What you will do> Return every record below exactly.

Data extracts>
theorem latchCause (h : Raised d s) {src : Nat} : Raised d (s.latchCause c src) := by
  by_cases hc : d = c
  · subst hc
    exact latchCause_self _ _ _
  · have ha : causeA d ≠ causeA c := by
      simp only [causeA]
      omega
    unfold State.latchCause
    extract_lets a n s₁ s₂ s₃
    have h₂ : Raised d s₂ := (h.setFld ha).setFld ha
    clear_value s₂
    have h₃ : Raised d s₃ := h₂.ite (h₂.wr (causeA_ne_off _ _ _ (.inl rfl)))
    exact h₃.wr (causeA_ne_off _ _ _ (.inr rfl))

theorem capture (h : Raised d s) {base src sev : Nat} {y : Synd} (hb : ¬ inCapture base (causeA d)) :
    Raised d (s.capture base c src sev y).2 := by
  have off (k : Nat) (h1 : 0x14 ≤ k) (h2 : k ≤ 0x30) : causeA d ≠ base + k := fun e => hb ⟨by omega, by omega⟩
  have h14 := off 0x14 (by omega) (by omega)
  have h18 := off 0x18 (by omega) (by omega)
  have hflag : Raised d (s.setFld (base + 0x14) 30 30 1) := h.setFld h14
  exact (((hflag.setFld h14).ite hflag).wr h18).pair.ite_snd
    ((((((((h.wr h14).wr h18).wr (off 0x1C (by omega) (by omega))).wr (off 0x20 (by omega) (by omega))).wr
      (off 0x24 (by omega) (by omega))).wr (off 0x28 (by omega) (by omega))).wr (off 0x2C (by omega) (by omega))).wr
      (off 0x30 (by omega) (by omega))).pair

theorem logEvent (h : Raised d s) {base src sev : Nat} {first : Bool} {y : Synd} :
    Raised d (s.logEvent base c src sev first y).2 := by
  have off (k : Nat) (hk : k < 0x1000) : causeA d ≠ evtB + k := by
    simp only [causeA, evtB]
    omega
  have h40 := off 0x40 (by omega)
  exact (((h.setFld h40).log.setFld h40).bump.pair).ite_snd ((h.setFld h40).wr (off 0x44 (by omega))).pair

/-- What follows the latch of an occurrence. -/
theorem evtVector (h : Raised d s) {f v : Nat} : Raised d (s.evtVector f v) := h.of_only (State.evtVector_only s noAddr f v) id

theorem occur (s : State) (base : Nat) (src : Nat) (y : Synd) (h : sevOf c ≠ none) (hd : d = c ∨ Raised d s ∧ ¬ inCapture base (causeA d)) :
    Raised d (s.occur base c src y).2 := by
  unfold State.occur
  split
  · next e => exact absurd e h
  · next sev e =>
    have hc := sevOf_lt _ _ e
    have hpend (k : Nat) (hk : k < 0xF00) : causeA d ≠ evtB + k + 4 * (c / 32) := by
      simp only [causeA, evtB]
      omega
    extract_lets s₁ r route l s₂ s₃ s₄ mf s₅ s₆ s₇
    have h₂ : Raised d s₂ := by
      obtain rfl | ⟨hl, hcap⟩ := hd
      · exact latchCause_self _ _ _
      · have h₁ : Raised d s₁ := hl
        have hr : Raised d r.2 := by
          dsimp only [r]
          split
          · exact h₁.capture hcap
          · exact h₁
        have hl : Raised d l.2 := by
          dsimp only [l]
          split
          · exact hr.logEvent
          · exact hr
        exact hl.latchCause
    clear_value s₂
    have h₃ : Raised d s₃ := (h₂.setFld (hpend _ (by decide))).ite h₂
    clear_value s₃
    have h₄ : Raised d s₄ := (h₃.setFld (hpend _ (by decide))).ite h₃
    clear_value s₄ mf
    cases mf with
    | none => exact h₄.evtVector.ite h₄
    | some x =>
      have h₅ : Raised d s₅ := h₄.pwr.pwr
      clear_value s₅
      exact (h₅.evtVector.ite h₅).evtVector

end Raised

/-- An event that has a severity is raised. -/
theorem State.raise_raised (s : State) (base src : Nat) (h : sevOf c ≠ none) : Raised c (s.raise base c src) := by
  have ho : Raised c (s.occur base c src {}).2 := Raised.occur s base src {} h (.inl rfl)
  unfold State.raise State.raiseAt
  extract_lets r
  change Raised c r.2 at ho
  clear_value r
  have hcap : ¬ inCapture evtB (causeA c) := by
    simp only [inCapture, causeA, evtB]
    omega
  exact (Raised.occur r.2 evtB 0 {} (by decide) (.inr ⟨ho, hcap⟩)).ite ho

end Sys2Proof.Machine
end

section
/-! SUPPORT. The flash and the bank images that boot reads (R400–R403): a descriptor written leaves both banks as they are. -/
namespace Sys2Proof.Machine

/-! ### SHA-256 is a number of 256 bits -/

theorem foldl_words_lt (l : List (BitVec 32)) (a : Nat) : l.foldl (fun a x => a * 2 ^ 32 + x.toNat) a < (a + 1) * 2 ^ (32 * l.length) := by
  induction l generalizing a with
  | nil => simp
  | cons x l ih =>
    have hx := x.isLt
    calc (x :: l).foldl (fun a x => a * 2 ^ 32 + x.toNat) a < (a * 2 ^ 32 + x.toNat + 1) * 2 ^ (32 * l.length) := ih _
      _ ≤ ((a + 1) * 2 ^ 32) * 2 ^ (32 * l.length) := Nat.mul_le_mul_right _ (by omega)
      _ = (a + 1) * 2 ^ (32 * (x :: l).length) := by rw [Nat.mul_assoc, ← Nat.pow_add, List.length_cons, Nat.mul_add, Nat.add_comm 32]

theorem hashBlock_length_le (v : List (BitVec 32)) (b : List Byte) : (hashBlock v b).length ≤ v.length := by
  unfold hashBlock
  dsimp only
  rw [List.length_zipWith]
  exact Nat.min_le_left _ _

theorem sha256_lt (m : List Byte) : sha256 m < 2 ^ 256 := by
  unfold sha256
  extract_lets len p v
  have hv : v.length ≤ 8 := by
    refine List.foldlRecOn (motive := fun v : List (BitVec 32) => v.length ≤ 8) (List.range len) _ (by simp [wordsBE]) fun v hv i _ => ?_
    exact (hashBlock_length_le v _).trans hv
  calc _ < (0 + 1) * 2 ^ (32 * v.length) := foldl_words_lt v 0
    _ ≤ 2 ^ 256 := by
      rw [Nat.zero_add, Nat.one_mul]
      exact Nat.pow_le_pow_right (by decide) (by omega)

Result of this task>
theorem latchCause (h : Raised d s) {src : Nat} : Raised d (s.latchCause c src) := by
  by_cases hc : d = c
  · subst hc
    exact latchCause_self _ _ _
  · have ha : causeA d ≠ causeA c := by
      simp only [causeA]
      omega
    unfold State.latchCause
    extract_lets a n s₁ s₂ s₃
    have h₂ : Raised d s₂ := (h.setFld ha).setFld ha
    clear_value s₂
    have h₃ : Raised d s₃ := h₂.ite (h₂.wr (causeA_ne_off _ _ _ (.inl rfl)))
    exact h₃.wr (causeA_ne_off _ _ _ (.inr rfl))

theorem capture (h : Raised d s) {base src sev : Nat} {y : Synd} (hb : ¬ inCapture base (causeA d)) :
    Raised d (s.capture base c src sev y).2 := by
  have off (k : Nat) (h1 : 0x14 ≤ k) (h2 : k ≤ 0x30) : causeA d ≠ base + k := fun e => hb ⟨by omega, by omega⟩
  have h14 := off 0x14 (by omega) (by omega)
  have h18 := off 0x18 (by omega) (by omega)
  have hflag : Raised d (s.setFld (base + 0x14) 30 30 1) := h.setFld h14
  exact (((hflag.setFld h14).ite hflag).wr h18).pair.ite_snd
    ((((((((h.wr h14).wr h18).wr (off 0x1C (by omega) (by omega))).wr (off 0x20 (by omega) (by omega))).wr
      (off 0x24 (by omega) (by omega))).wr (off 0x28 (by omega) (by omega))).wr (off 0x2C (by omega) (by omega))).wr
      (off 0x30 (by omega) (by omega))).pair

theorem logEvent (h : Raised d s) {base src sev : Nat} {first : Bool} {y : Synd} :
    Raised d (s.logEvent base c src sev first y).2 := by
  have off (k : Nat) (hk : k < 0x1000) : causeA d ≠ evtB + k := by
    simp only [causeA, evtB]
    omega
  have h40 := off 0x40 (by omega)
  exact (((h.setFld h40).log.setFld h40).bump.pair).ite_snd ((h.setFld h40).wr (off 0x44 (by omega))).pair

/-- What follows the latch of an occurrence. -/
theorem evtVector (h : Raised d s) {f v : Nat} : Raised d (s.evtVector f v) := h.of_only (State.evtVector_only s noAddr f v) id

theorem occur (s : State) (base : Nat) (src : Nat) (y : Synd) (h : sevOf c ≠ none) (hd : d = c ∨ Raised d s ∧ ¬ inCapture base (causeA d)) :
    Raised d (s.occur base c src y).2 := by
  unfold State.occur
  split
  · next e => exact absurd e h
  · next sev e =>
    have hc := sevOf_lt _ _ e
    have hpend (k : Nat) (hk : k < 0xF00) : causeA d ≠ evtB + k + 4 * (c / 32) := by
      simp only [causeA, evtB]
      omega
    extract_lets s₁ r route l s₂ s₃ s₄ mf s₅ s₆ s₇
    have h₂ : Raised d s₂ := by
      obtain rfl | ⟨hl, hcap⟩ := hd
      · exact latchCause_self _ _ _
      · have h₁ : Raised d s₁ := hl
        have hr : Raised d r.2 := by
          dsimp only [r]
          split
          · exact h₁.capture hcap
          · exact h₁
        have hl : Raised d l.2 := by
          dsimp only [l]
          split
          · exact hr.logEvent
          · exact hr
        exact hl.latchCause
    clear_value s₂
    have h₃ : Raised d s₃ := (h₂.setFld (hpend _ (by decide))).ite h₂
    clear_value s₃
    have h₄ : Raised d s₄ := (h₃.setFld (hpend _ (by decide))).ite h₃
    clear_value s₄ mf
    cases mf with
    | none => exact h₄.evtVector.ite h₄
    | some x =>
      have h₅ : Raised d s₅ := h₄.pwr.pwr
      clear_value s₅
      exact (h₅.evtVector.ite h₅).evtVector

end Raised

/-- An event that has a severity is raised. -/
theorem State.raise_raised (s : State) (base src : Nat) (h : sevOf c ≠ none) : Raised c (s.raise base c src) := by
  have ho : Raised c (s.occur base c src {}).2 := Raised.occur s base src {} h (.inl rfl)
  unfold State.raise State.raiseAt
  extract_lets r
  change Raised c r.2 at ho
  clear_value r
  have hcap : ¬ inCapture evtB (causeA c) := by
    simp only [inCapture, causeA, evtB]
    omega
  exact (Raised.occur r.2 evtB 0 {} (by decide) (.inr ⟨ho, hcap⟩)).ite ho

end Sys2Proof.Machine
end

section
/-! SUPPORT. The flash and the bank images that boot reads (R400–R403): a descriptor written leaves both banks as they are. -/
namespace Sys2Proof.Machine

/-! ### SHA-256 is a number of 256 bits -/

theorem foldl_words_lt (l : List (BitVec 32)) (a : Nat) : l.foldl (fun a x => a * 2 ^ 32 + x.toNat) a < (a + 1) * 2 ^ (32 * l.length) := by
  induction l generalizing a with
  | nil => simp
  | cons x l ih =>
    have hx := x.isLt
    calc (x :: l).foldl (fun a x => a * 2 ^ 32 + x.toNat) a < (a * 2 ^ 32 + x.toNat + 1) * 2 ^ (32 * l.length) := ih _
      _ ≤ ((a + 1) * 2 ^ 32) * 2 ^ (32 * l.length) := Nat.mul_le_mul_right _ (by omega)
      _ = (a + 1) * 2 ^ (32 * (x :: l).length) := by rw [Nat.mul_assoc, ← Nat.pow_add, List.length_cons, Nat.mul_add, Nat.add_comm 32]

theorem hashBlock_length_le (v : List (BitVec 32)) (b : List Byte) : (hashBlock v b).length ≤ v.length := by
  unfold hashBlock
  dsimp only
  rw [List.length_zipWith]
  exact Nat.min_le_left _ _

theorem sha256_lt (m : List Byte) : sha256 m < 2 ^ 256 := by
  unfold sha256
  extract_lets len p v
  have hv : v.length ≤ 8 := by
    refine List.foldlRecOn (motive := fun v : List (BitVec 32) => v.length ≤ 8) (List.range len) _ (by simp [wordsBE]) fun v hv i _ => ?_
    exact (hashBlock_length_le v _).trans hv
  calc _ < (0 + 1) * 2 ^ (32 * v.length) := foldl_words_lt v 0
    _ ≤ 2 ^ 256 := by
      rw [Nat.zero_add, Nat.one_mul]
      exact Nat.pow_le_pow_right (by decide) (by omega)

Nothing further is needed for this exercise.